### Work instruction:
The stretch wanted below opens at the line containing "(s.bank k).segments[j]? = some" and closes at the line containing "Reaches (.longSegmentFree t)". Please return it exactly, with no other lines.

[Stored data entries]

*** Block opens ***

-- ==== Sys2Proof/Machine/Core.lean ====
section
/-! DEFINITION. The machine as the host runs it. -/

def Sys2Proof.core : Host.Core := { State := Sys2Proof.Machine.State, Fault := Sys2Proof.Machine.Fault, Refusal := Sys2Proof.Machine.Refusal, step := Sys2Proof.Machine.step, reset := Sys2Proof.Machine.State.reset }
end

*** Block closes ***
*** Block opens ***

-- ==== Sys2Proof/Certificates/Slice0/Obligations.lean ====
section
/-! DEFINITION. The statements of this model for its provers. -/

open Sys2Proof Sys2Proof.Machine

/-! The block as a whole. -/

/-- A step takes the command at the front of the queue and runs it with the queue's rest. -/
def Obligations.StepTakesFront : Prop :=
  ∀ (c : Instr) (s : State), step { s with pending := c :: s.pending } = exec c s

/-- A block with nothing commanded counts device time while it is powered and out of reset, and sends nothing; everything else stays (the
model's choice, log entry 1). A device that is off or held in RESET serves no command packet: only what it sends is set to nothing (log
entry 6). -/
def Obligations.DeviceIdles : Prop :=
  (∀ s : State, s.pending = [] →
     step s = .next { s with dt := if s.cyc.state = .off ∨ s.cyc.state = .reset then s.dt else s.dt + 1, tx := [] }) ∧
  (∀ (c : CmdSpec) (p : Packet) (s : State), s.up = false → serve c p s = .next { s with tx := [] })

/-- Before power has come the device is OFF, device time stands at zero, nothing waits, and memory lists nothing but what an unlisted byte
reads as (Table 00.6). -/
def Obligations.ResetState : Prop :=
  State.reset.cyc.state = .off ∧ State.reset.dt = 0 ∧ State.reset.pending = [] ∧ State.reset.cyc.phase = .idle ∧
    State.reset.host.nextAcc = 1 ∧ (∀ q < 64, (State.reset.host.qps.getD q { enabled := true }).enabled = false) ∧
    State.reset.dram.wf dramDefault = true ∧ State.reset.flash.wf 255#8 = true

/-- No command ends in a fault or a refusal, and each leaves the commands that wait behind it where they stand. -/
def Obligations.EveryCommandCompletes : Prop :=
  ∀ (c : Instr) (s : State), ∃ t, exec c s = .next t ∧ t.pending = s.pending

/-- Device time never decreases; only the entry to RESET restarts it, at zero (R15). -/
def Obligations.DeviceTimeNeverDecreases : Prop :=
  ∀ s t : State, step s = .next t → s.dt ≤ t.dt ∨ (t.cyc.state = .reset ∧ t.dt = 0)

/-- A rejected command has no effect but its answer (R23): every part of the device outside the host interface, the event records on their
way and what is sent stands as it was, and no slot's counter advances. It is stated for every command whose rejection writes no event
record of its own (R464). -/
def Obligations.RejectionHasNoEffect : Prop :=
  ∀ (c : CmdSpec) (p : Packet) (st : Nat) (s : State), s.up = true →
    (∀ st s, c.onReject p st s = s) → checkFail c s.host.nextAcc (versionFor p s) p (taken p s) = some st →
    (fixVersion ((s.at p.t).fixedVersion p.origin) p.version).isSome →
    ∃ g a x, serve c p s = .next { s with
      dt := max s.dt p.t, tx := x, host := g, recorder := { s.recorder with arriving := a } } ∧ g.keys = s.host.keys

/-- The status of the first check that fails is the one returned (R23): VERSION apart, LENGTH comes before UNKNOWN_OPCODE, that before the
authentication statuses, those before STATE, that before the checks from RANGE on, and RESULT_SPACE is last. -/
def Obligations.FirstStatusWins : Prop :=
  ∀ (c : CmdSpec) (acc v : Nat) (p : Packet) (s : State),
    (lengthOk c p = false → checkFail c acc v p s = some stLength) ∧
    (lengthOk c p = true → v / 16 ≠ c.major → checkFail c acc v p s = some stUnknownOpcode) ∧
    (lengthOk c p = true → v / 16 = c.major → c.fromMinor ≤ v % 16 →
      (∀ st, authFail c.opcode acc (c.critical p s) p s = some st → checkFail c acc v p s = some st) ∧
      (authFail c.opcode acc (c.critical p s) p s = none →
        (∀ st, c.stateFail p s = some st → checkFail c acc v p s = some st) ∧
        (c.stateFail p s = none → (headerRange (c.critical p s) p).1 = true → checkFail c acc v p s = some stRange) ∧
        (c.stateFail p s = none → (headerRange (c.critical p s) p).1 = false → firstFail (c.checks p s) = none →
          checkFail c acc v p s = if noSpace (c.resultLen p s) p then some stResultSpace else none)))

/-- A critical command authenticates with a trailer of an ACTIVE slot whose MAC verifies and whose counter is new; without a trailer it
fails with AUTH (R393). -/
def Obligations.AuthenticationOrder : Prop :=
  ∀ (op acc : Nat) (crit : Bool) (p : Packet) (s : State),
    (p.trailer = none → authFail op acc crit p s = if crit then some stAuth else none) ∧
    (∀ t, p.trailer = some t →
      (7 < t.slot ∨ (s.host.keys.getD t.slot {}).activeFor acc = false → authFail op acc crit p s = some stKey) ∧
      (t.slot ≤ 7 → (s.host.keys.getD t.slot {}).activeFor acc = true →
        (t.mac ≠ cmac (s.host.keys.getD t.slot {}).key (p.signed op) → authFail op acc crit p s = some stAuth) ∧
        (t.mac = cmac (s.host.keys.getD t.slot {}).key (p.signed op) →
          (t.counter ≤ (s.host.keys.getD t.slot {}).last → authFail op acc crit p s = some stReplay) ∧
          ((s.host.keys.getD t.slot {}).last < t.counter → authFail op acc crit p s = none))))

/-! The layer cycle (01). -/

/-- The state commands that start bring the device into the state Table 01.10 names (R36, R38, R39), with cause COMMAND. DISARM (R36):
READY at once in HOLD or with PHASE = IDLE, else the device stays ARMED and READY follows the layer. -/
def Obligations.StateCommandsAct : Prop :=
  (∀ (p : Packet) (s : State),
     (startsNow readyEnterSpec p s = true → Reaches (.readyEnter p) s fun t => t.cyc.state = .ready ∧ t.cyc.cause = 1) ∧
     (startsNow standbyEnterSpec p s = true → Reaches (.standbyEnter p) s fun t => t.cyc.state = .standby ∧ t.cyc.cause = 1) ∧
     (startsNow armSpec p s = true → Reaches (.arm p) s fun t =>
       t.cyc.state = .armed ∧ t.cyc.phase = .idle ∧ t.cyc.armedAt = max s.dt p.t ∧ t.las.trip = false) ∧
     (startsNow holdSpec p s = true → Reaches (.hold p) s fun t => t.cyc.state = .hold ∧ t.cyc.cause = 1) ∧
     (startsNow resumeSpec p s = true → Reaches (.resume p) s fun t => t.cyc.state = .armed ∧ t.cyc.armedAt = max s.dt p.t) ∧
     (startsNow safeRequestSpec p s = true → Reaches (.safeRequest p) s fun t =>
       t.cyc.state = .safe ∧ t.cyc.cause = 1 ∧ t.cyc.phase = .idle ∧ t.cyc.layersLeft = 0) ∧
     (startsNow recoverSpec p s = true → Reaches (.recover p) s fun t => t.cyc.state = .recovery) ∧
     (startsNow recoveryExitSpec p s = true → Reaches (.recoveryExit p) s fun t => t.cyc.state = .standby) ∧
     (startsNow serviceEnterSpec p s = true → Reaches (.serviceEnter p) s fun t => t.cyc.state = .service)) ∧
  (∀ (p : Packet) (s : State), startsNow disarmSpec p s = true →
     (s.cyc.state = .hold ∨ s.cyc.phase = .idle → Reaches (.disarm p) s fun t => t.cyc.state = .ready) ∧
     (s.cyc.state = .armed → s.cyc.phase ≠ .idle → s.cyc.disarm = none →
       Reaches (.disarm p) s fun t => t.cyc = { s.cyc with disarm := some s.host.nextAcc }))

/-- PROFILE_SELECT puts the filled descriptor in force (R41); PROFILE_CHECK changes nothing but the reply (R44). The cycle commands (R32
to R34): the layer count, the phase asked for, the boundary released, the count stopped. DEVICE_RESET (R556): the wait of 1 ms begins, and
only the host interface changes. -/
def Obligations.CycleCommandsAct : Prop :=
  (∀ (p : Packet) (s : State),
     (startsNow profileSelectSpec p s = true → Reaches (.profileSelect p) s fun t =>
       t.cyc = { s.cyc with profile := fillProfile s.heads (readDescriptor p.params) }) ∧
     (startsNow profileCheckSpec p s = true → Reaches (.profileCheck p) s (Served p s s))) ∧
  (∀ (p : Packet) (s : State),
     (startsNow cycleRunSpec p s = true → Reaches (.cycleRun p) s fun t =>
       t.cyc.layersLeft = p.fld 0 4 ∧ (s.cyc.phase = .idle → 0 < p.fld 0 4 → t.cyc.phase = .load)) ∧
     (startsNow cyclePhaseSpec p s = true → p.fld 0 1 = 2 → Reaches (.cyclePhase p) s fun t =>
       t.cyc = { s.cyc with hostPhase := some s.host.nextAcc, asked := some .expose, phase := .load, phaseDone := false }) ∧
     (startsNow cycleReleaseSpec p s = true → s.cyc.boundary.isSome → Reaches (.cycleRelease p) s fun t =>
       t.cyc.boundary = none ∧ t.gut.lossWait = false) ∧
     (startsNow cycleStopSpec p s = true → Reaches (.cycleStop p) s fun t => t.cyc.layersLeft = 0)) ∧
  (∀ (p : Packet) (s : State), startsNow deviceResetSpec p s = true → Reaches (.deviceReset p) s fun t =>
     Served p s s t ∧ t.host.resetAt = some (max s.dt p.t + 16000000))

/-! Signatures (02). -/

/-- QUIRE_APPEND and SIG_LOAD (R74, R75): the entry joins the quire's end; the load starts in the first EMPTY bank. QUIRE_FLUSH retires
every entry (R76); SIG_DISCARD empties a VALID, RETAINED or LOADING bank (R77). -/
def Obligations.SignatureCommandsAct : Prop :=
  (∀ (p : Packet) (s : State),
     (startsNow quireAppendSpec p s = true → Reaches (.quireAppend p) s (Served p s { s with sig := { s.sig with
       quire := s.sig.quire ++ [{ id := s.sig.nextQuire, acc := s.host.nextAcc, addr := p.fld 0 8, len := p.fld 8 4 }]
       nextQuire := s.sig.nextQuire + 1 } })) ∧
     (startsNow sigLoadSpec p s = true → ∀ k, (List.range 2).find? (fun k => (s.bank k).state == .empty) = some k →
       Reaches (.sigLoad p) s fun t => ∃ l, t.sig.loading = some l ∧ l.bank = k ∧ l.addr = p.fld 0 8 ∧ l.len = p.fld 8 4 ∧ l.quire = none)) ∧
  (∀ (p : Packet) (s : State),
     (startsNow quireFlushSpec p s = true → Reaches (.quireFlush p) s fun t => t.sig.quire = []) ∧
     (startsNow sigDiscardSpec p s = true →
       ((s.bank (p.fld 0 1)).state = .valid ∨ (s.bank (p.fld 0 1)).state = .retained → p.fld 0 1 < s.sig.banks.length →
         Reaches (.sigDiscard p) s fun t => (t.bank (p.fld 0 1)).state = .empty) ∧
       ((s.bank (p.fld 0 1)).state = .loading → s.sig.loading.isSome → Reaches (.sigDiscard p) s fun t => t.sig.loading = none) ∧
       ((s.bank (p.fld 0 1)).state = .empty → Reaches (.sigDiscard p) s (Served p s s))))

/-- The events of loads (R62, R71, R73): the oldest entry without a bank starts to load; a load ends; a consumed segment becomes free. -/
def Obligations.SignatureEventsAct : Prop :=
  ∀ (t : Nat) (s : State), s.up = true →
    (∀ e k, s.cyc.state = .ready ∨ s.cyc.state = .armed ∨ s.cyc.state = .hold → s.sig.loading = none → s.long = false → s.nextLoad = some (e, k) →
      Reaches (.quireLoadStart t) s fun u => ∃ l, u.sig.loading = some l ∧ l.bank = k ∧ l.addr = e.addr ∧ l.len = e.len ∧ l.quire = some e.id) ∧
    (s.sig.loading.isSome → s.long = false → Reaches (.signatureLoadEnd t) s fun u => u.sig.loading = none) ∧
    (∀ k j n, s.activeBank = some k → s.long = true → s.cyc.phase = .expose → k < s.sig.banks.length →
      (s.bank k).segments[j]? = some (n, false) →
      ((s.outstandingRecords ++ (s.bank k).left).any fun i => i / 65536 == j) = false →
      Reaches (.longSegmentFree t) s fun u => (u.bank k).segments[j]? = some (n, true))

*** Block closes ***

### Response:
      (s.bank k).segments[j]? = some (n, false) →
      ((s.outstandingRecords ++ (s.bank k).left).any fun i => i / 65536 == j) = false →
      Reaches (.longSegmentFree t) s fun u => (u.bank k).segments[j]? = some (n, true))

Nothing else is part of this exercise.